_Your goal_
Begin at the line below that has "miso := h.miso" and stop after the line that has "show c.drainedQueue s.eng.rxq". Please restate only those lines, word for word.

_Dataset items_
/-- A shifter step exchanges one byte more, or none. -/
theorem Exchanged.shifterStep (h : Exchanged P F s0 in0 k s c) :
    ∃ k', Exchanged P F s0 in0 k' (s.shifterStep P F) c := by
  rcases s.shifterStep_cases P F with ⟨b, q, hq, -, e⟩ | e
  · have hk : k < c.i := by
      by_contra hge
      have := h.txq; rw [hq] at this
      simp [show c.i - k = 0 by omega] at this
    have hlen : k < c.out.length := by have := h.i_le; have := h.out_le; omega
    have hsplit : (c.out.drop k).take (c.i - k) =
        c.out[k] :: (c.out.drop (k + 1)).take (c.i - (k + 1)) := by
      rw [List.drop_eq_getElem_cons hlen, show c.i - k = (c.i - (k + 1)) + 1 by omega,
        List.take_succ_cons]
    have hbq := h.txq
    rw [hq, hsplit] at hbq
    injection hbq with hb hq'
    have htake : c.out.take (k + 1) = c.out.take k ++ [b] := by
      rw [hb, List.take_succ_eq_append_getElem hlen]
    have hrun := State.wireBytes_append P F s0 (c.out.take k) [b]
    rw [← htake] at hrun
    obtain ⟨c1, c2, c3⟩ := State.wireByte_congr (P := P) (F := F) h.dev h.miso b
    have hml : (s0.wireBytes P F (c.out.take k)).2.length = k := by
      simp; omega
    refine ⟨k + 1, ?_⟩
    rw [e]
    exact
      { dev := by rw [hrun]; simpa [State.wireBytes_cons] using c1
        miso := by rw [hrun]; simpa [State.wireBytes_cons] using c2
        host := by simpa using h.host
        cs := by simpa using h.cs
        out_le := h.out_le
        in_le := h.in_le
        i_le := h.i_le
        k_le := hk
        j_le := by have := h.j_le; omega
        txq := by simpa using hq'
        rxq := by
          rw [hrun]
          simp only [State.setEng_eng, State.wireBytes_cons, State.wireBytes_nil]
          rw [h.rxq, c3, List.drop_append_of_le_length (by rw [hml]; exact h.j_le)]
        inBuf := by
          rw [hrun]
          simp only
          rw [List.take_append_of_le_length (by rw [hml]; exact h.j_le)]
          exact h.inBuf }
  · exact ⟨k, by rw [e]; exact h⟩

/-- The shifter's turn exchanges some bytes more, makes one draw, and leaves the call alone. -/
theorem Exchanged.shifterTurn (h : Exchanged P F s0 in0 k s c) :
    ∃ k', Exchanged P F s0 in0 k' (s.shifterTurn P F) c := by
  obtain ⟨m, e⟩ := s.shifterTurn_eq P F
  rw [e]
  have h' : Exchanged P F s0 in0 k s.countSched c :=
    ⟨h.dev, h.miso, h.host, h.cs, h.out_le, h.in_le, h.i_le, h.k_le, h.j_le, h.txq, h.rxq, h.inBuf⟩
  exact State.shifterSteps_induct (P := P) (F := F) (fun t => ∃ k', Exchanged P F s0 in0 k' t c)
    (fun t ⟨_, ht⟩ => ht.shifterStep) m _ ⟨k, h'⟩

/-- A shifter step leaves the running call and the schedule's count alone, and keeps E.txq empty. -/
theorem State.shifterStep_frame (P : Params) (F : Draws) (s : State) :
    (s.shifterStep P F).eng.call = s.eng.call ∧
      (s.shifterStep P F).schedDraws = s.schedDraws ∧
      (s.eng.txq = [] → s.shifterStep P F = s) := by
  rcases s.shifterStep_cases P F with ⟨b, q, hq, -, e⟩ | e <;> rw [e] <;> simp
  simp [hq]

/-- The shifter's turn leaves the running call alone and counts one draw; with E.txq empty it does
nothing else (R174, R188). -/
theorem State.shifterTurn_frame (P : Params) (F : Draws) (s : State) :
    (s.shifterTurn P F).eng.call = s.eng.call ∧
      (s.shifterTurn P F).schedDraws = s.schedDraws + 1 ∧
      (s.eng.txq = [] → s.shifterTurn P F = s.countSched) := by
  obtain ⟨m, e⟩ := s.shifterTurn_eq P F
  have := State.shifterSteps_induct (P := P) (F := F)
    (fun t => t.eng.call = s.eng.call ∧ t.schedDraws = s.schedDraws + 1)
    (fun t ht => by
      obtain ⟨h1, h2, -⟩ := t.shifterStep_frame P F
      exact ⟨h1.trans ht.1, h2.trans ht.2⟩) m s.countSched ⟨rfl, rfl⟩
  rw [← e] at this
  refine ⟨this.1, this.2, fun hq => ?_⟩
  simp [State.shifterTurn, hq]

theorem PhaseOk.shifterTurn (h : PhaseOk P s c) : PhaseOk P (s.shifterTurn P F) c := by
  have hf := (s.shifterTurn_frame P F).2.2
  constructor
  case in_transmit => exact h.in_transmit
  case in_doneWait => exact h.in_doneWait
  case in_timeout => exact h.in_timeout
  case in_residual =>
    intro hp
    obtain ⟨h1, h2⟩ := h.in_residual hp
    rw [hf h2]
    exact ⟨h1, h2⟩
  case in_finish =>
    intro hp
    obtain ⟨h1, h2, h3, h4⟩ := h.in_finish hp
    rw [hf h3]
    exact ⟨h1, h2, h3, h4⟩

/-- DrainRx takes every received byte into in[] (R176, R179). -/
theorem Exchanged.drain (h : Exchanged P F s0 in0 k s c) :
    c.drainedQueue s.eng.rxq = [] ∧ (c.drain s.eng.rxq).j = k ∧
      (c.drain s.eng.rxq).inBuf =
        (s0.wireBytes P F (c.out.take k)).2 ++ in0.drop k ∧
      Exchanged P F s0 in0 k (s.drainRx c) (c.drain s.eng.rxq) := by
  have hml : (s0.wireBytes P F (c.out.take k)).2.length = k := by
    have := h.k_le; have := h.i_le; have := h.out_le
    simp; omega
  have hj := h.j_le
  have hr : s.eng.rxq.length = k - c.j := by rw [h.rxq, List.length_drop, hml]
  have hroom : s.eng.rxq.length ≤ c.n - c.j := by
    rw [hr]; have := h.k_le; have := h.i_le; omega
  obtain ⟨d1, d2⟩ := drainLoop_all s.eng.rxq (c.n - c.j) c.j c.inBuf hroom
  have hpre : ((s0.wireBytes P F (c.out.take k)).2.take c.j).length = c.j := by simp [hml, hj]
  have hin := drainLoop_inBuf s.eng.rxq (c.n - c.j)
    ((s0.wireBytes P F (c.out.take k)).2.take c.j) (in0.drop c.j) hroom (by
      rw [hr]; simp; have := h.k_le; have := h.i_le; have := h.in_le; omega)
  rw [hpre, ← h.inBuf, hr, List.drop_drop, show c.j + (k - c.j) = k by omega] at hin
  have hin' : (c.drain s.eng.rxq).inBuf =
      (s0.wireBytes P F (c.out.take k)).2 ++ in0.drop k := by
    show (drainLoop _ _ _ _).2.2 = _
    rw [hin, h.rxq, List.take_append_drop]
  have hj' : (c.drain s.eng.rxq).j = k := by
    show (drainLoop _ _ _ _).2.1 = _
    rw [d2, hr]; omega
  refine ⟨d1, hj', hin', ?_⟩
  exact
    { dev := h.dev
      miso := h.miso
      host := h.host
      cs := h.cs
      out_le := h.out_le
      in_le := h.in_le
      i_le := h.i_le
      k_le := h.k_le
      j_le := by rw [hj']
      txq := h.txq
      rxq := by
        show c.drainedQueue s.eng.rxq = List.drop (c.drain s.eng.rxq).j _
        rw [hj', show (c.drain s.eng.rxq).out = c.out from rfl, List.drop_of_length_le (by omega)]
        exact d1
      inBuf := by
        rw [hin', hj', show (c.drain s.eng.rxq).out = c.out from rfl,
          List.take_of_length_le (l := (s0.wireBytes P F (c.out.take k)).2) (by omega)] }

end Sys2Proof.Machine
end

_Reply_
      miso := h.miso
      host := h.host
      cs := h.cs
      out_le := h.out_le
      in_le := h.in_le
      i_le := h.i_le
      k_le := h.k_le
      j_le := by rw [hj']
      txq := h.txq
      rxq := by
        show c.drainedQueue s.eng.rxq = List.drop (c.drain s.eng.rxq).j _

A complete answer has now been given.